Writing Skills: For analytical essays, students will: create arguments; substantiate arguments using well-chosen, relevant, and specific facts; use effective structures for conveying their arguments; and use tones appropriate to their topics. For narrative essays, students will develop stories depicting real experiences or events by crafting dialogue, pacing, description, reflection, and multiple plot lines; provide conclusions that follow from and reflect on what is experienced, observed, or resolved over the course of narratives. Overall, they will progress toward developing unique authorial voices, through selection of content and use of style. They will use English conventions outlined in the Core Standards for English Language Arts. With guidance, they will use proper MLA documentation. With guidance, they will use the drafting process to develop and complete essays.

Writing Publication and Documentation: Students will complete polished submissions for the fall and spring editions of thePacem Literary Journal. They will also select at least 2 pieces for their Pacem Writing Portfolio.

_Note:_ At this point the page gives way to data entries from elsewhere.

/-- R187: with the line quiet and CSN high the settling part sleeps at the next tick. -/
theorem test_settling_sleeps : (after (.msTick 0) (inPower .settling State.reset)).pr.state = .sleep := by decide +kernel

/-- R157: a commit joins the three staged bytes with the committing one. -/
theorem test_commit :
    (after (.localtimeCommit .host 4#8) { hostAt 0x0F#8 with host.time := #v[1, 2, 3, 0] }).st.localTime = 0x01020304#32 := by
  decide +kernel

/-- R22: clearing REFUSED clears REFCOUNT and keeps REFADDR. -/
theorem test_refused_clear :
    let s := { hostAt 0x10#8 with ia.flags0 := 0x81, rc := { addr := 9, cause := 0x14, count := 3 } }
    ((after (.refusedClear 0#8) s).rc, (after (.refusedClear 0#8) s).ia.flags0) =
      ({ addr := 9, cause := 0x14, count := 0 }, 0x80#8) := by decide +kernel

/-- R96: ARM loads the refresh with period × 10. -/
theorem test_arm_periodic :
    let s := hostAt 0x6A#8
    ((after (.arm .host) { s with
      ob.boxes := s.ob.boxes.set 0 { s.ob.boxes[0] with mail.period := 3 } }).ob.boxes[0]).remaining = 30 := by decide +kernel

/-- R168: PULSE with LDELAY 0 is lit at once for LWIDTH × 10 ticks. -/
theorem test_pulse : ((after (.lgoPulse .host) (hostAt 0xBA#8)).lm.lamps[0]).remaining = 500 := by decide +kernel

/-- R167: EITHER admits both sources; REMOTE refuses the host. -/
theorem test_lgo_excluded :
    let s := hostAt 0xBA#8
    ((after (.lgoOn .host) { s with
      lm.lamps := s.lm.lamps.set 0 { s.lm.lamps[0] with ctrl := .remoteOnly } }).lm.lamps[0]).phase = .off := by decide +kernel

/-! ### Witnesses: for each statement, states and operands that meet the hypotheses of each clause -/

theorem witness_StepRunsFrontCommand :
    ({ State.reset with pending := [.write, .csnRise] }).pending = [.write, .csnRise] ∧ State.reset.pending = [] :=
  ⟨rfl, rfl⟩

theorem witness_HeldPart :
    (after .resetHeldLow State.reset).held = true ∧ (after .resetHeldLow State.reset).pins.resetnLow = true ∧
      (after .supplyBelowRange State.reset).held = true ∧ (after .supplyBelowRange State.reset).pins.supplyLow = true := by
  decide

theorem witness_Resets :
    (after .supplyBelowRange State.reset).pins.resetnLow = false ∧ (after .resetHeldLow State.reset).pins.supplyLow = false ∧
      ((hostAt 0x05#8).byteReady .writeData ∧ (hostAt 0x05#8).hp.pointer = 0x05#8 ∧ (hostAt 0x05#8).owns .host .sys) ∧
      (let s : State := { State.reset with own.restartPending := true }
      s.held = false ∧ s.own.restartPending = true ∧ s.link.tx = .idle ∧ (∃ t, exec .remoteRestart s = .next t) ∧
        ofReset (.poll true 3) = false) ∧
      (let s : State := { onLink .joined with own.restartPending := true, link.tx := .transmitting [0x42#8] }
      s.held = false ∧ s.own.restartPending = true ∧ s.Ready ∧ ∃ r, s.link.tx = .transmitting r) :=
  ⟨by decide, by decide, ⟨atByte_ready _ _, rfl, rfl⟩, ⟨rfl, rfl, rfl, ⟨_, rfl⟩, rfl⟩,
    rfl, rfl, ready_rfl rfl rfl rfl rfl, _, rfl⟩

theorem witness_Tick :
    (State.reset.Ready ∧ State.reset.awake = true ∧ State.reset.watchdogExpires = false ∧
      State.reset.quietExpires = false) ∧
      (∀ p ∈ [LampPhase.off, .on, .followLit, .followDark, .blinkLit, .blinkDark, .pulseWait, .pulseLit],
        let l : Lamp := { State.reset.lm.lamps[11] with phase := p, remaining := 2 }
        let s : State := { State.reset with lm.lamps := State.reset.lm.lamps.set 11 l }
        s.Ready ∧ s.awake = true ∧ s.watchdogExpires = false ∧ s.quietExpires = false ∧
          s.lm.lamps[(11 : Fin 12)].phase = p ∧ 2 ≤ s.lm.lamps[(11 : Fin 12)].remaining) ∧
      (let b : Mailbox := { Mailbox.powerOn with running := true, remaining := 2 }
      let s : State := { State.reset with ob.boxes := State.reset.ob.boxes.set 5 b }
      s.Ready ∧ s.ob.boxes[(5 : Fin 6)].running = true ∧ 2 ≤ s.ob.boxes[(5 : Fin 6)].remaining ∧
        s.ob.boxes[(0 : Fin 6)].running = false) ∧
      ((∀ p ∈ [PowerState.run, .doze, .settling, .sleep], ∀ en : Bool,
        let s : State := { inPower p State.reset with ks := { State.reset.ks with en := en, sleepWake := en } }
        s.Ready ∧ s.pr.state = p ∧ s.ks.en = en ∧ s.ks.sleepWake = en) ∧
        -- counter + 1 just below DEBOUNCE and at it, and an input that is not primed
        (∀ c ∈ [0, 1], (withInput 2 c State.reset).Ready ∧
          (withInput 2 c State.reset).st.inputs[(3 : Fin 4)].primed = true ∧
            (8#4).getLsbD 3 ≠ (withInput 2 c State.reset).st.inputs[(3 : Fin 4)].level) ∧
        (0#4).getLsbD 3 = (withInput 2 1 State.reset).st.inputs[(3 : Fin 4)].level ∧
        State.reset.st.inputs[(3 : Fin 4)].en = false) ∧
      ((inPower .waking State.reset).Ready ∧ (inPower .waking State.reset).pr.state = .waking) ∧
      ((inPower .sleep State.reset).Ready ∧ (inPower .sleep State.reset).pr.state = .sleep ∧
        ∀ n : Fin 4, (inPower .sleep State.reset).st.inputs[n].asksWake ((8#4).getLsbD n.val) = false) ∧
      (let s := inPower .sleep (withInput 2 0 State.reset)
      s.Ready ∧ s.pr.state = .sleep ∧ s.st.inputs[(3 : Fin 4)].asksWake ((8#4).getLsbD (3 : Fin 4).val) = true ∧
        ∀ k : Fin 4, k < 3 → s.st.inputs[k].asksWake ((8#4).getLsbD k.val) = false) := by
  simp -zeta only [ready_iff]
  decide +kernel

/-- A scan that is due asks nothing of the rows about scans, and no other step is due in `State.reset`. -/
theorem witness_SubRowsAreTheirTickOrScan :
    (State.reset.restartWaits = false ∧ State.reset.oscillatorDue = false ∧ State.reset.scanWaits = false) ∧
      scanning.restartWaits = false ∧ scanning.oscillatorDue = false := by
  decide

/-- At DEBOUNCE 1 and at DEBOUNCE 15. -/
theorem witness_SenseFlip :
    ∀ x ∈ [((1#4, 0) : BitVec 4 × Nat), (15#4, 14)],
      let s := withInput x.1 x.2 State.reset
      s.Ready ∧ s.awake = true ∧ s.st.inputs[(3 : Fin 4)].en = true ∧ s.st.inputs[(3 : Fin 4)].primed = true ∧
        (8#4).getLsbD (3 : Fin 4).val ≠ s.st.inputs[(3 : Fin 4)].level ∧
        s.st.inputs[(3 : Fin 4)].debounce.toNat ≤ s.st.inputs[(3 : Fin 4)].counter + 1 := by
  simp -zeta only [ready_iff]
  decide +kernel

/-- At SILENCE 1 and at SILENCE 255. -/
theorem witness_WatchdogExpiry :
    ∀ x ∈ [((LinkState.joined, 1#8, 19) : LinkState × Byte × Nat), (.hushed, 255#8, 5099)],
      let s : State := { onLink x.1 with link.silence := x.2.1, link.watchdog := x.2.2 }
      s.Ready ∧ s.awake = true ∧ (s.link.state = .joined ∨ s.link.state = .hushed) ∧ s.link.silence ≠ 0#8 ∧
        s.link.silence.toNat * 20 ≤ s.link.watchdog + 1 := by
  simp -zeta only [ready_iff]
  decide +kernel

theorem witness_RefreshElapse :
    ∀ x ∈ [((MbState.empty, 0#16) : MbState × Half), (.ready, 1#16), (.offered, 65535#16)],
      let b : Mailbox := { Mailbox.powerOn with mail.period := x.2, state := x.1, running := true, remaining := 1 }
      let s : State := { State.reset with ob.boxes := State.reset.ob.boxes.set 5 b }
      s.Ready ∧ s.awake = true ∧ s.watchdogExpires = false ∧ s.ob.boxes[(5 : Fin 6)].running = true ∧
        s.ob.boxes[(5 : Fin 6)].remaining ≤ 1 ∧ s.ob.boxes[(5 : Fin 6)].state = x.1 ∧
        s.ob.boxes[(5 : Fin 6)].mail.period = x.2 := by
  simp -zeta only [ready_iff]
  decide +kernel

theorem witness_PhaseEnd :
    ∀ p ∈ [LampPhase.blinkLit, .blinkDark, .pulseWait, .pulseLit],
      let s := withLamp 11 p State.reset
      s.Ready ∧ s.awake = true ∧ s.lm.lamps[(11 : Fin 12)].phase.timed = true ∧
        s.lm.lamps[(11 : Fin 12)].remaining ≤ 1 := by
  simp -zeta only [ready_iff]
  decide +kernel

/-- A scan that is due, and commands that come after it. -/
theorem witness_ScanCompletion :
    (scanning.ScanReady ∧ scanning.awake = true ∧ scanning.pr.state ≠ .waking) ∧
      (∃ t, exec (.scanCompletion scanning.pins.switches) scanning = .next t) ∧
      ∀ c ∈ [Instr.msTick 0, .csnFall, .poll true 3], ofReset c = false ∧ ofScan c = false ∧ c ≠ .oscillatorReady := by
  simp -zeta only [scanReady_iff]
  exact ⟨by decide, ⟨_, rfl⟩, by decide⟩

theorem witness_DebouncedRelease :
    ∀ st ∈ [KeyState.down, .long, .blocked, .suspect],
      let s := withKey 47 st scanning
      s.ScanReady ∧ s.awake = true ∧ s.ks.used 47 = true ∧
        (0#48).getLsbD (47 : Fin 48).val = false ∧ s.ks.keys[(47 : Fin 48)].state ≠ .up ∧
        s.ks.debounce.toNat ≤ s.ks.keys[(47 : Fin 48)].deb + 1 := by
  simp -zeta only [scanReady_iff]
  decide +kernel
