-- ==== Sys2Proof/Decode.lean ====
section
/-! DEFINITION. Decoding a command word (30_encoding.md R80 to R87), total on all 2^32 words, and the encoder. -/

namespace Sys2Proof

/-- The fields of a word (R80). -/
def fieldsOf (w : Word) : CmdFields :=
  { op := w.extractLsb' 0 4, rsv0 := w.extractLsb' 4 4, cut := w.extractLsb' 8 1, rsv1 := w.extractLsb' 9 23 }

/-- The word of the fields (R80: RSV1 31:9, CUT 8, RSV0 7:4, OP 3:0). -/
def wordOf (f : CmdFields) : Word := f.rsv1 ++ f.cut ++ f.rsv0 ++ f.op

/-- The OP value of an operation (R81). -/
def Op.code : Op → BitVec 4
  | .nop => 0x0#4
  | .sort => 0x1#4
  | .bwtf => 0x2#4
  | .bwti => 0x3#4
  | .mtfe => 0x4#4
  | .mtfd => 0x5#4

/-- The operation an OP value selects, none for the reserved values (R81). -/
def opOf (v : BitVec 4) : Option Op :=
  match v.toNat with
  | 0 => some .nop
  | 1 => some .sort
  | 2 => some .bwtf
  | 3 => some .bwti
  | 4 => some .mtfe
  | 5 => some .mtfd
  | _ => none

/-- The instruction of an operation and its CUT bit, none where CUT is not legal (R82). -/
def instrOf : Op → Bool → Option Instr
  | .nop, false => some .nop
  | .sort, false => some .sort
  | .sort, true => some .sortCut
  | .bwtf, false => some .bwtf
  | .bwtf, true => some .bwtfCut
  | .bwti, false => some .bwti
  | .mtfe, false => some .mtfe
  | .mtfd, false => some .mtfd
  | .nop, true => none
  | .bwti, true => none
  | .mtfe, true => none
  | .mtfd, true => none

/-- `Decode(w)` of R85, its checks in that rule's order. -/
def decode (w : Word) : Decoded :=
  match opOf (fieldsOf w).op with
  | none => .error .illegalOp
  | some op =>
    if (fieldsOf w).reservedZero then
      match instrOf op ((fieldsOf w).cut == 1#1) with
      | some i => .instr i
      | none => .error .rsvdField
    else .error .rsvdField

/-- The command word of an instruction (R80, R81, R88). -/
def encode (i : Instr) : Word :=
  wordOf { op := i.op.code, rsv0 := 0#4, cut := if i.cut then 1#1 else 0#1, rsv1 := 0#23 }

/-- The bus word that `nbits` bits of an opcode-table row stand for: a command is one 32-bit word (R87), so bits above
`nbits` are zero and a number that does not fit 32 bits is no command word. -/
def tableWord (nbits w : Nat) : Option Word :=
  if w % 2 ^ nbits < 2 ^ 32 then some (BitVec.ofNat 32 (w % 2 ^ nbits)) else none

/-- The instruction the decoder reads from a word numbered as spec/opcode_table.json numbers it. -/
def decodeTableWord (nbits w : Nat) : Option Instr :=
  match tableWord nbits w with
  | none => none
  | some v =>
    match decode v with
    | .instr i => some i
    | .error _ => none

end Sys2Proof
end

Global Literature: Rebels and Iconoclasts of Europe and the Americas (to be offered 2012-2013)

This class is a companion class to World Perspectives: Europe and the Americas

Literature: Students will read fiction, literary nonfiction, and poetry from Europe and the Americas. Though ‘Americas’ will primarily mean Central and South America, when appropriate, students will read short pieces of American literature to compare and contrast with the other literature they’re studying. Students will begin by reading excerpts of Celtic and Norse creation myths. They then will read a comedic Shakespearean play and an excerpt from Don Quixote. They’ll progress to Enlightenment era rabble-rousers like Jonathan Swift, and they’ll study social satire by Charles Dickens or Jane Austen. They’ll sail to the Americas with Mayan creation myths. They’ll study Spanish Conquistador exploration narratives, along with 16thcentury debates over the humanity of the native peoples of the Americas. They’ll read an excerpt of the epic poem about a South American gaucho, “Martín Fierro.” To finish the year, they’ll read work by two of the following: Gabriel García Márquez, Isabel Allende, Julia Alvarez, Pablo Neruda, or Rigoberta Menchú. Students also may read The House on Mango Street as a companion piece.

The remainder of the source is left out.